Remy es mi compañera, y suelo decirle que huele a leche. Es la manera que tengo de darle a entender en broma que es joven. En torno a veinticinco años. También es afroamericana, por lo que a veces me advierte: «No digas leche chocolateada, P. T., o te pateo el culo».
Retiré las sábanas que me cubrían la cabeza.
—¿Qué caso es? —pregunté por el móvil con voz ronca. Seguía con los vaqueros puestos, aunque no llevaba camiseta ni la camisa de franela.
—Tenemos un tipo muerto —contestó Remy.
Miré a mi alrededor en busca de la camisa, pero no la vi. Me sacudí a Purvis de encima de las piernas. Sería el tercer caso de homicidio de Remy, y aprecié en su voz la emoción del inspector novato.
—¿Un tipo muerto o un tipo malo muerto?
—Un tipo malo muerto —puntualizó—. Y con toda probabilidad golpeado hasta morir por otros tipos malos. Paso a recogerte.
En cinco minutos me había duchado. Me puse unos pantalones grises y me remetí los faldones de una camisa blanca con botones en el cuello.
Entreabrí la nevera en busca de algo para comer. Estaba siguiendo una nueva dieta a base de comida rancia, moho y un montón de cereales calientes al instante. Noté que se avecinaba algo gordo. O quizá no fuera más que un virus estomacal.
Un coche tocó la bocina fuera y miré a través de las cortinas azules que mi mujer, Lena, había colgado antes de Acción de Gracias del año pasado. Eso fue cuatro semanas antes del accidente.
El Alfa Romeo Spider de 1977 de Remy estaba junto al bordillo. Me apresuré a salir y me acomodé como mejor pude en el asiento del acompañante.
—¿Dónde está el escenario? —indagué.
—En las calles numeradas —dijo.
Lloviznaba por el camino, y los árboles en la mediana de Baker Street se combaban bajo el peso del agua. Remy me contó que durante el fin de semana había quedado en segundo puesto en una prueba de atletismo extremo por el barro.
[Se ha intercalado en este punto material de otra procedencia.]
-- ==== Sys2Proof/Machine/Saggar.lean ====
section
/-!
DEFINITION. The Saggar: services, keys, attestation, counters, tamper and zeroisation, and the orderly sequence that leads to a reset
(18_saggar_security.md, R372).
-/

namespace Sys2Proof.Machine

open Sys2Proof

/-- The Saggar's own state updated. -/
def State.onSag (s : State) (f : SagState → SagState) : State := s.withSag (f s.sag)

/-- A staged Glaze is dropped and PHASE goes back to 0x1 or 0x3, also at the start of the load that discards it (R38, R343). (DESIGN
CHOICE, log entry 89.) -/
def State.discardStaged (s : State) : State :=
  if s.phase == 2 || s.phase == 4 then
    (((s.withGlz { s.glz with staged := none, plane := [] }).put SYS_STATE_PHASE (s.phase - 1)).put GLZ_STAGED_ID_IMAGE_ID 0).put
      GLZ_STAGED_VER_IMAGE_VERSION 0
  else s

/-! ### Orderly sequence (R372) -/

/-- The orderly sequence starts with the given reset cause: a block stop with cause FIRMWARE and a power-fail save, unless one runs
already. A sequence under way goes on (R372, R380). -/
def State.orderlyBegin (s : State) (cause : Nat) : State :=
  if s.pwr.orderly.isSome then s
  else
    let s1 := s.raiseStop .firmware 0
    let running := match s1.met.saving with | some r => r.pf | none => false
    let s2 := if s1.up .meter && !running then s1.pfSave else s1
    s2.withPwr { s2.pwr with orderly := some cause }

/-! ### DEV signatures (R345 to R348) -/

/-- The last index has been used (R345). -/
def attestLast : Nat := 2 ^ 25 - 1

/-- Index `q` is committed as used, with the tree it leaves: at the end of a bottom tree the next one takes over if it is built (R347,
R348 step 2). -/
def State.attestCommit (s : State) (q : Nat) : State :=
  let s1 := if q = attestLast then s.put SAG_ATTEST_NEXT_EXHAUSTED 1 else s.put SAG_ATTEST_NEXT_NEXT (q + 1)
  if q % 32768 = 32767 then
    (s1.putB SAG_STATUS_READY s.sag.nextTree).onSag fun x => { x with treeKept := x.nextTree, nextTree := false }
  else s1

/-- The store keeps the public key and the top-level signature of bottom tree `t` (R347). -/
def State.keepTree (s : State) (t : Nat) : State :=
  s.onSag fun x => { x with trees := if x.trees.contains t then x.trees else x.trees ++ [t] }

/-- TREE_BUILD_DONE: the tree being built is complete: the current one after a loss of power or at an end of tree; else the next one, which is
built once the current one is half used. Without the DEV key nothing is built (R347, R354). -/
def execTreeBuildDone (s : State) : Host.Outcome State Fault Refusal :=
  .next (
    let q := s.get SAG_ATTEST_NEXT_NEXT
    if !s.sag.devKey then s
    else if !s.sag.treeKept then ((s.put SAG_STATUS_READY 1).onSag fun x => { x with treeKept := true }).keepTree (q / 32768)
    else if 16384 ≤ q % 32768 then (s.onSag fun x => { x with nextTree := true }).keepTree (q / 32768 + 1)
    else s)

/-- The index that was committed last, if any. -/
def State.attestPrev (s : State) : Option Nat :=
  if s.bit SAG_ATTEST_NEXT_EXHAUSTED then some attestLast
  else if s.get SAG_ATTEST_NEXT_NEXT = 0 then none else some (s.get SAG_ATTEST_NEXT_NEXT - 1)

/-- At boot an index that was committed and not released is reported as wasted (R348). -/
def State.attestWasted (s : State) : State :=
  match s.attestPrev with
  | none => s
  | some q => if s.sag.released == some q then s else (s.onSag fun x => { x with released := some q }).journal 0x22 1 q

/-! ### Zeroisation and tamper (R353, R354) -/

/-- Debug closed. -/
def State.debugClose (s : State) : State := s.put SAG_STATUS_DEBUG 0

/-- Zeroisation by trigger `t`: secrets and MACsec keys are cleared, OKEK and the CAKs destroyed, the device secret and the lifecycle
fuse programmed; a last-gasp message is dropped, signed or not; with VAUX valid the entry is written and the orderly reset with cause TAMPER
starts, without VAUX GET_INFO reports it (R336, R354, R364). -/
def State.zeroise (s : State) (t : Nat) : State :=
  let s1 := s.onSag fun x => { x with
    nonce := none, drbg := none, derived := [], treeKept := false, nextTree := false, saks := [], sakVals := [], okek := none, caks := [],
    secret := none, devKey := false, lifecycle := 3, zeroUnseen := x.zeroUnseen || !s.bit PWR_STATUS_VAUX_OK }
  let s2 := ((s1.put SAG_STATUS_READY 0).put SAG_STATUS_LIFECYCLE 3).put SAG_STATUS_APPROVED 0
  let s3 := (s2.withPug { s2.pug with msg := none, load := false, warm := false }).put PUG_STATUS_LG 0
  if s.bit PWR_STATUS_VAUX_OK then ((s3.journal 0x25 t 0).put SAG_INT_ZEROISED 1).orderlyBegin 7 else s3

/-- The service ends with a result code and no response. -/
def svcCode (id code : Nat) : SvcRun := { id := id, code := code, len := 0 }

/-- LOCK: every service other than GET_INFO ends with LOCKED and debug closes, until reset (R353, R356). -/
def State.lockSag (s : State) : State :=
  ((s.put SAG_STATUS_LOCKED 1).debugClose).onSag fun x => { x with
    svc := x.svc.map fun (r : SvcRun) => if r.id = 1 then r else svcCode r.id 9 }

/-- The code of a response in a TAMPER entry. -/
def tamperCode (r : Tamper) : Nat := match r with | .log => 0 | .lock => 1 | .zeroise => 2

/-- A trigger makes a last-gasp message pending, is journalled where one already is, and does nothing once the DEV key is destroyed (R364).
(DEDUCED, log entry 74.) -/
def State.gaspTrigger (s : State) (trigger detail : Nat) : State :=
  if !s.sag.devKey then s
  else
    match s.pug.msg with
    | some m => s.journal 0x29 3 (payload2 (m.index.getD 0) trigger)
    | none =>
      (s.withPug { s.pug with msg := some { trigger := trigger, detail := detail, time := s.moduleTime } }).put PUG_STATUS_LG 1

/-- The response to an event of a sensor: the mesh always zeroises (R353). -/
def State.tamperResponse (s : State) (sensor : Nat) : Tamper :=
  let r := s.sag.tamperResp
  match sensor with | 0 => .zeroise | 1 => r.1 | 2 => r.2.1 | _ => r.2.2

/-- A sensor's event is counted and recorded, and its response follows; one answered with LOG or LOCK triggers a last-gasp message where
LG_CFG enables it (R353, R364). -/
def State.tamperAct (s : State) (sensor v : Nat) : State :=
  let s1 := ((s.orBits SAG_TAMPER_EVENT (2 ^ sensor)).inc SAG_TAMPER_COUNT).put SAG_INT_TAMPER 1
  let s2 := s1.journal 0x24 (sensor + 2 ^ 8 * tamperCode (s.tamperResponse sensor)) v
  let gasp := fun (s : State) => s.when (s.bit PUG_LG_CFG_ON_TAMPER) (·.gaspTrigger 2 sensor)
  match s.tamperResponse sensor with
  | .log => gasp s2
  | .lock => gasp s2.lockSag
  | .zeroise => s2.zeroise sensor

/-- The supply permits the sweep of a sensor and the response: VAUX, or the store at MEAS, and of the mesh also VBAT (R354, R362, R366).
(DEDUCED, log entry 133.) -/
def State.tamperPermitted (s : State) (sensor : Nat) : Bool :=
  s.bit PWR_STATUS_VAUX_OK || decide (50 * s.get PUG_THR_MEAS ≤ s.get PUG_LEVELS_STORE) || (sensor == 0 && s.get PUG_STATUS_SOURCE == 2)

/-- The events whose sweep was deferred, as far as the supply now permits it (R366). -/
def State.tamperDue (s : State) : State :=
  let due := s.pug.deferred.filter fun e => s.tamperPermitted e.1
  (s.withPug { s.pug with deferred := s.pug.deferred.filter fun e => !s.tamperPermitted e.1 }).each due fun e s => s.tamperAct e.1 e.2

/-- TAMPER_EVENT: a sensor (0 mesh, 1 temperature, 2 voltage, 3 clock glitch) detects an event, or would in the sweep that waits for MEAS
(R353, R366). -/
def execTamperEvent (sensor : Fin 4) (v : Word) (s : State) : Host.Outcome State Fault Refusal :=
  .next (
    if s.tamperPermitted sensor.val then s.tamperAct sensor.val v.toNat
    else if s.pug.deferred.any fun e => e.1 == sensor.val then s
    else s.withPug { s.pug with deferred := s.pug.deferred ++ [(sensor.val, v.toNat)] })

/-! ### The mailbox (R349) -/

/-- The lifecycle state that services see: ERROR until reset after a failed test (R336). -/
def State.sagLife (s : State) : Nat := if s.sag.error then 4 else s.sag.lifecycle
—¿No es emoción suficiente ser poli durante la semana? —pregunté—. ¿Tienes que pagar para que alguien te ensucie y provoque explosiones falsas?
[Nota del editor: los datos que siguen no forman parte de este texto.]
-- ==== Sys2Proof/Machine/Power.lean ====
section
/-!
DEFINITION. Power: supply events, rails, gate power, resets and boot, the watchdog, standby (20_power_startup_and_holdup.md, R339).
-/

namespace Sys2Proof.Machine

open Sys2Proof

/-- The power state updated. -/
def State.onPwr (s : State) (f : PwrState → PwrState) : State := s.withPwr (f s.pwr)

/-! ### Gate power (R370) -/

/-- The last value an image's sections give field `f`; 0 where none sets it. -/
def imageField (g : GlazeImage) (f : Fld) : Nat := g.fields.foldl (fun v (e : FieldSet) => if e.fld == f then e.value else v) 0

/-- The image uses tile `n`: a pair in use is routed to it (R30). -/
def imageUsesTile (g : GlazeImage) (n : Fin 9) : Bool :=
  nine.any fun p => imageField g (MOD_ROUTE_USED p) == 1 && imageField g (MOD_ROUTE_TILE p) == n.val

/-- The converter powers exactly the tiles the image uses; a tile no longer served loses its supplies, and then holds nothing (R25, R370). -/
def State.serve (s : State) (g : GlazeImage) : State :=
  s.each nine fun n s =>
    if imageUsesTile g n then s.onTile n fun t => { t with powered := true }
    else
      let s1 := ((s.diagStop n).onTile n fun t => { t with powered := false }).each [(0 : Fin 2), 1] fun c s =>
        (s.put (SET_CH_STATUS_SUP_OK n c) 0).put (SET_CH_STATUS_CLAMP n c) 0
      s1.supRefresh n

/-- The converter stops: EN and GP_ON read 0 and every tile loses its supplies (R370). -/
def State.gpStop (s : State) : State :=
  (((s.put PWR_GP_CTRL_EN 0).put PWR_STATUS_GP_ON 0).onPwr fun x => { x with firstLoad := false }).serve {}

/-- A refused write of the PWR block. -/
def State.pwrRefuse (s : State) : State := s.inc PWR_REFUSED_COUNT

/-- GP_EN_WRITE as R370 has it. -/
def gpEnOp (en : Bool) (s : State) : State :=
  if en then
    if !s.bit PWR_STATUS_VAUX_OK then s.pwrRefuse
    else
      let on := (s.put PWR_GP_CTRL_EN 1).put PWR_STATUS_GP_ON 1
      match s.glz.active, s.glz.staged, s.glz.load with
      | some g, _, _ => on.serve g.image
      | none, some g, _ => on.serve g.image
      | none, none, some l =>
        let s1 := on.onPwr fun x => { x with firstLoad := true }
        if l.gateChecked then s1.serve l.image else s1
      | none, none, none => s.pwrRefuse
  else if s.anyArmed then s.pwrRefuse
  else s.gpStop

/-- GP_EN_WRITE: enables the converter, unless the rails are unknown or VAUX is not valid; disables it, unless a tile is armed (R370). -/
def execGpEnWrite (en : Bool) (s : State) : Host.Outcome State Fault Refusal := .next (s.access .host none (gpEnOp en))

/-! ### Reset (R372, R373) -/

/-- Registers whose contents a reset keeps: identity, the ferroelectric counters, the Saggar's counters, the Pug, the boot count. -/
def keptRegs : List Nat :=
  [0x40000004, 0x40000010, 0x40000014, 0x47000070, 0x47000078, 0x47000080, 0x47000084, 0x4B000020, 0x4B000024, 0x4B000028,
    0x4B800000, 0x4B800004, 0x4B800008, 0x4B80000C, 0x4B800010, 0x4B800014, 0x4B800018, 0x4C000020]

/-- Fields kept beside other fields of their register: straps, supply supervision, the tamper count. -/
def keptFields : List Fld := [CLK_REF_SEL, PWR_STATUS_VAUX_OK, PWR_STATUS_DERATED, PWR_STATUS_VAUX_HIGH, SAG_TAMPER_COUNT]

/-- The factory resistances of the segments. -/
def factoryFields : List Fld :=
  channels.flatMap fun (n, c) => (List.range 8).map fun k => SET_SEG_RDS_INITIAL n c k

/-- What a tile's secondary goes on with while its control side is in reset: the fallback under way, a channel's stage, and soft
turn-off (R373, R198). -/
def keptTile (t : Tile) : Tile :=
  { fallback := t.fallback, ch := t.ch.map fun (x : Chan) => { soft := x.soft, stage := x.stage } }

/-- The registers after a reset. -/
def State.resetRegs (s : State) (cause : Nat) : State :=
  let r : State := s.withRegs (keptRegs.foldl (fun m a => cellPut m a (cellGet s.regs a)) resetCells)
  let r1 := r.each (keptFields ++ factoryFields) fun f r => r.put f (s.get f)
  let r2 := r1.each channels fun (n, c) r =>
    (r.put (SET_CH_STATUS_ON n c) (s.get (SET_CH_STATUS_ON n c))).put (SET_CH_STATUS_SOFTOFF_BUSY n c)
      (s.get (SET_CH_STATUS_SOFTOFF_BUSY n c))
  let r3 := r2.each (List.finRange 18) fun n r =>
    (r.putI (ADC_CAL_OG_OFS n) s.adcs[n].facOfs).putI (ADC_CAL_OG_GAIN n) s.adcs[n].facGain
  ((r3.strap (s.get CLK_REF_SEL)).put PWR_RESET_CAUSE_CAUSE cause).inc PWR_BOOT_COUNT_COUNT

/-- Save copies after a reset: the copy a save was being written into is left invalid (R256). -/
def MetState.copiesAfter (m : MetState) : SaveCopy × SaveCopy :=
  if m.saving.isNone then m.copies
  else if olderFirst m.copies then ({ m.copies.1 with crcOk := false }, m.copies.2)
  else (m.copies.1, { m.copies.2 with crcOk := false })

/-- Every entry of the write buffer in its place of the ring. -/
def State.drainAll (s : State) : State := s.each s.met.jbuf fun _ s => s.drainJournal

/-- What the Saggar keeps over a reset: its store, and the state the always-on island holds (R335, R347, R355). -/
def SagState.afterReset (x : SagState) : SagState :=
  { x with error := false, saks := [], sakVals := [], derived := [], drbg := none, nonce := none, svc := none, rsp := [],
           rspSig := none, rspFree := none, rspInfo := none, rspCert := false, fault := false, flashCmd := none, octal := false,
           mapDigest := 0, fwVersion := 0, fwDigest := 0, glzDigest := 0 }

/-- What a reset with cause COLD loses besides: the always-on island's SRAM, RTC and module time; the Pug's settings stay (R372). -/
def State.coldLoss (s : State) : State :=
  let s1 := s.withPug { s.pug with aonNs := 0, msg := none, load := false, warm := false, vocDue := false, harvestAt := none, deferred := [] }
  (s1.onSag fun x => { x with held := [], heldLoss := false, treeKept := false, nextTree := false }).put PUG_STATUS_LG 0

/-- The module resets with the given cause: the tiles lose their control sides and fall back, every island and the PLLs return to
their reset state; kept are the ferroelectric die, the Saggar store, the Pug and the always-on island, and the commands that
wait (R372, R373). An orderly sequence leaves the rails running; `rails` says so. (DESIGN CHOICE, log entry 7.) -/
def State.moduleReset (s : State) (cause : Nat) (rails : Bool) : State :=
  let s1 := (s.each nine fun n s => s.when (s.tiles[n].fallback != 1) (·.controlLoss n)).drainAll
  let regs := (s1.resetRegs cause).regs
  { State.reset with
    regs := regs, pending := s1.pending, free := s1.free, outbox := s1.outbox,
    met := { copies := s1.met.copiesAfter, ring := s1.met.ring },
    sag := s1.sag.afterReset, pug := s1.pug,
    grg := { map := s1.grg.map, mapVersion := s1.grg.mapVersion, pend := s1.grg.pend.filter fun e => e.kind == 7 && !e.byFw },
    tiles := s1.tiles.map keptTile,
    adcs := s1.adcs.map fun (x : AdcCore) => { facOfs := x.facOfs, facGain := x.facGain },
    pwr := { rails := if rails then 4 else 0, resetPin := s1.pwr.resetPin, straps := s1.pwr.straps } }

/-- RESET: the module resets with the given cause of R372; 0 is no cause. -/
def execResetModule (cause : Fin 9) (s : State) : Host.Outcome State Fault Refusal :=
  .next (
    if cause.val = 0 then s
    else (s.moduleReset cause.val (decide (4 ≤ cause.val))).when (cause == 1) (·.coldLoss))

/-- BROWN_OUT: a rail leaves its window: an immediate reset with no save (R369, R372). -/
def execBrownOut (s : State) : Host.Outcome State Fault Refusal :=
  .next (if s.pwr.rails = 0 then s else s.moduleReset 3 false)

/-- RESET_PIN: RESET_N low starts the orderly sequence and holds the reset (R372). -/
def execResetPin (s : State) : Host.Outcome State Fault Refusal :=
  .next ((s.orderlyBegin 4).onPwr fun x => { x with resetPin := true })

/-- RESET_N_RELEASE: RESET_N returns high (R372). -/
def execResetNRelease (s : State) : Host.Outcome State Fault Refusal := .next (s.onPwr fun x => { x with resetPin := false })

/-- FIRMWARE_RESET: PWR.CTRL.RESET; during a sequence it is ignored (R372, R380). -/
def execFirmwareReset (s : State) : Host.Outcome State Fault Refusal := .next (s.access .host none fun s => s.orderlyBegin 5)

/-- The orderly sequence may assert the reset: the save has completed and the safe order has finished, or `late`, 1 ms has passed. -/
def State.orderlyDone (s : State) (late : Bool) : Bool :=
  s.met.saving.isNone && (late || !s.up .mod || s.bit SIT_STATUS_SAFE_DONE)

/-- RESET_ASSERT: the orderly sequence asserts the reset (R372). -/
def execResetAssert (late : Bool) (s : State) : Host.Outcome State Fault Refusal :=
  .next (
    match s.pwr.orderly with
    | some c => if s.orderlyDone late then s.moduleReset c true else s
    | none => s)

/-! ### Start-up (R369, R339) -/

/-- The Saggar leaves reset: its self-tests, the entry BOOT, an index wasted, the DRBG seeded, KEKs and ICKs
derived; PLL0 is enabled (R336, R339, R348, R352). -/
def State.saggarStart (s : State) (selfTest : Bool) : State :=
  let s1 := s.onPwr fun x => { x with saggarUp := true, rails := 5 }
  let s2 := s1.journal 0x01 (s.get PWR_RESET_CAUSE_CAUSE) (s.get PWR_BOOT_COUNT_COUNT)
  if !selfTest then s2.sagError
  else
    let life := s.sag.lifecycle
    let s3 := ((s2.put SAG_STATUS_SELFTEST_OK 1).put SAG_STATUS_LIFECYCLE life).putB SAG_STATUS_APPROVED (life == 2)
    let s4 := (s3.put SAG_STATUS_DEBUG (bitOf (life == 1))).putB SAG_STATUS_READY s.sag.treeKept
    let s5 := (s4.onSag fun x => { x with drbg := some s4.free, derived := x.caks.map deriveCak }).tookFree
    s5.attestWasted.pllEnable 0

/-- RAILS_GOOD: the next rail in the order of R369 is good; with the last the Saggar leaves reset, unless RESET_N is low. -/
def execRailsGood (rail : Fin 5) (selfTest : Bool) (s : State) : Host.Outcome State Fault Refusal :=
  .next (
    if !s.bit PWR_STATUS_VAUX_OK || s.pwr.resetPin || s.pwr.rails != rail.val then s
    else if rail.val < 4 then s.onPwr fun x => { x with rails := rail.val + 1 }
    else s.saggarStart selfTest)

/-- What ails a firmware image: 4 read error, 3 format, and where images are verified 1 signature, 2 rollback; 0 nothing (R339, R355). (DEDUCED, log entry 76.) -/
def fwFault (owned : Bool) (rollback : Nat) (f : FwSlot) : Nat :=
  if !f.readOk then 4
  else if !f.formatOk then 3
  else if owned && !f.signatureOk then 1
  else if owned && decide (f.version < rollback) then 2
  else 0

/-- The HOST is released from the given slot: its image has been copied to system SRAM from its base on, and the active Glaze image has been
hashed, and in OWNED verified (R339). -/
def State.hostStart (s : State) (f : BootFacts) (slot : Nat) (img : FwSlot) : State :=
  let owned := s.sag.lifecycle == 2
  let g := readSlot true (if owned then s.sag.keyGlz else none) f.glaze
  let s0 := s.withSram (s.sram.store 0 img.content)
  let s1 := s0.onPwr fun x => { x with hostUp := true, entry := img.entry }
  let s2 := (s1.put SAG_STATUS_FW_SLOT slot).put SAG_STATUS_GLZ_SLOT (bootInForce s.sag.bootTable).glzSlot
  let s3 := match s.sag.bootFail with
    | some (c, n) => s2.journal 0x20 (c + 2 ^ 8 * n) s.sag.failCount
    | none => s2
  let s4 := s3.onSag fun x => { x with
    fwVersion := img.version, fwDigest := img.digest, glzDigest := g.digest, bootFail := none, failCount := 0 }
  if owned && g.readOk && g.formatOk && g.signatureOk then (s4.withGlz { s4.glz with verified := [g.digest] }) else s4

/-- HOST_RELEASE: the boot table is read and the xSPI port switches to 8D-8D-8D; the active firmware slot is tried, then the other; the HOST is released at ENTRY, or with both failed it stays in
reset, SAG_FAULT is driven low and the cause is kept (R339). -/
def execHostRelease (f : BootFacts) (s : State) : Host.Outcome State Fault Refusal :=
  .next (
    if s.pwr.hostUp || !s.pwr.saggarUp || s.sag.error || s.pwr.resetPin || !s.clk[0].everLocked then s
    else
      let owned := s.sag.lifecycle == 2
      let roll := s.get SAG_ROLLBACK_FW_VALUE
      let slot := (bootInForce s.sag.bootTable).fwSlot
      let s1 := s.onSag fun x => { x with bootNow := bootInForce x.bootTable, octal := true }
      let first := readSlot false s.sag.keyFw (if slot = 0 then f.slotA else f.slotB)
      let other := readSlot false s.sag.keyFw (if slot = 0 then f.slotB else f.slotA)
      if fwFault owned roll first = 0 then s1.hostStart f slot first
      else if fwFault owned roll other = 0 then s1.hostStart f (1 - slot) other
      else s1.onSag fun x => { x with
        fault := true, bootFail := some (fwFault owned roll first, slot), failCount := x.failCount + 1 })

/-! ### VAUX (R367, R368, R375 to R378) -/

/-- VAUX_VALID: VAUX has stayed at or above 4.5 V for 500 µs; where it becomes valid, the strap pins CLK_SEL1 and CLK_SEL0 are sampled and set the
reference and the PLLs' reset configurations; the always-on island takes VAUX (R263, R265, R360, R368). -/
def execVauxValid (s : State) : Host.Outcome State Fault Refusal :=
  .next (
    s.when (!s.bit PWR_STATUS_VAUX_OK) fun s =>
      let s1 := ((s.put PWR_STATUS_VAUX_OK 1).put CLK_REF_SEL s.pwr.straps.toNat).strap s.pwr.straps.toNat
      (s1.pugSelect (s.get PUG_LEVELS_STORE) s.pug.vbat).tamperDue)

/-- VAUX_INVALID: the rails stop and the reset of the next boot takes effect; with the store and VBAT as they were last told, the always-on
island moves to its next source, and ON_PF triggers a last-gasp message (R360, R364, R368, R378). (DEDUCED, log entry 134.) -/
def execVauxInvalid (s : State) : Host.Outcome State Fault Refusal :=
  .next (
    if s.bit PWR_STATUS_VAUX_OK then
      let s1 := (s.moduleReset 2 false).put PWR_STATUS_VAUX_OK 0 |>.put PWR_STATUS_DERATED 0 |>.put PWR_STATUS_VAUX_HIGH 0
      let store := s.get PUG_LEVELS_STORE
      let s2 := s1.pugSelect store s.pug.vbat
      s2.when (s2.pug.supplied && s2.bit PUG_LG_CFG_ON_PF) (·.gaspTrigger 1 (min store 5000))
    else s)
Remy arrugó el entrecejo. Tenía los pómulos esculpidos como una modelo de pasarela.
—No me seas antiguo, P. T.
Ya sabía lo competitiva que era Remy.
—Bueno, si tú quedaste segunda, ¿quién ganó?
—Un bombero de Marietta.
Remy se encogió de hombros antes de esbozar una sonrisa.
—Ganó dos veces, en realidad. Le di mi número.
Sonreí al oírlo mientras abría un poco la ventanilla de mi lado. El tiempo lluvioso había comenzado el domingo, y la humedad entre una tormenta eléctrica y la siguiente había teñido el azul del cielo de Georgia y lo había tornado todo de un apagado gris de campaña.
Cuando nos acercábamos a la calle Treinta vi el Big Lots donde había aparcado la noche anterior, y se me empezó a hacer un nudo en la garganta. En parte porque no creo en las coincidencias. Pero sobre todo porque no hay coincidencias.
Estacionamos delante de la casa de Crimson, en la Treinta y uno, y el aire húmedo que entraba por la ventanilla me obligó a tragar saliva. La casa tenía peor aspecto incluso a la luz del día. La fachada había perdido más pintura de la que le quedaba.
Remy se apeó del coche. Llevaba una blusa de raya diplomática y pantalones negros. Intenta disimular lo atractiva que es con unas gafas de empollona y trajes de oficina. Pero entre los dos formamos la pareja de inspectores más interesante de la ciudad. En la sección de homicidios solo hay otra, claro, pero menos es nada.
Remy me tendió unos guantes de látex azules y enfilamos el sendero de acceso. Dejamos atrás la letra B y la flecha.
—¿La víctima es hombre o mujer? —pregunté.
—Hombre —respondió Remy—. De veintinueve años.
«Cuando te fuiste de aquí, P. T., seguía vivo».
Calla, Purvis. Debo concentrarme.
—¿Tenemos algún testigo que presenciara el asesinato? —la interpelé.
—De momento no —contestó Remy—. Pero el día no ha hecho más que empezar. Todavía no hemos ido puerta por puerta.
Miré a mi alrededor. La casa del vecino de al lado tenía las ventanas laterales cubiertas con madera contrachapada. Había gruesos nudos oscuros empapados de lluvia por los que se arqueaba la madera.
Saludé con un ligero movimiento de cabeza a Darren Gattling, que estaba junto a la puerta de entrada. Darren es un poli de uniforme al que le había hecho de mentor cinco años atrás.
—¿Está la médica forense? —pregunté, buscándola con la mirada.
—Dentro —dijo Gattling.
Crucé la puerta principal y vi la habitación desde una perspectiva diferente de la de la noche anterior.
El cuerpo del novio muerto de Crimson se encontraba sentado, igual que cuando me fui. Tenía círculos azules y negros en torno a ambos ojos. La sangre reseca le taponaba las fosas nasales.
Examiné la estancia, reparando en detalles que no había visto en la oscuridad. Había grandes bolsas llenas de basura por los rincones. Junto a la ventana, colgaba del techo un saco de boxeo Everlast.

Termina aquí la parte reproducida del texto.